● Exercise: Go through the entries below. Copy each line in which "Core" appears.

● Saved data entries:

-- ==== Sys2Proof/Machine/Core.lean ====
section
/-! DEFINITION. The machine behind the host's interface. -/

def Sys2Proof.core : Host.Core := { State := Sys2Proof.Machine.State, Fault := Sys2Proof.Machine.Fault,
                                       Refusal := Sys2Proof.Machine.Refusal, step := Sys2Proof.Machine.step, reset := Sys2Proof.Machine.State.reset }
end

● Solution:
-- ==== Sys2Proof/Machine/Core.lean ====
def Sys2Proof.core : Host.Core := { State := Sys2Proof.Machine.State, Fault := Sys2Proof.Machine.Fault,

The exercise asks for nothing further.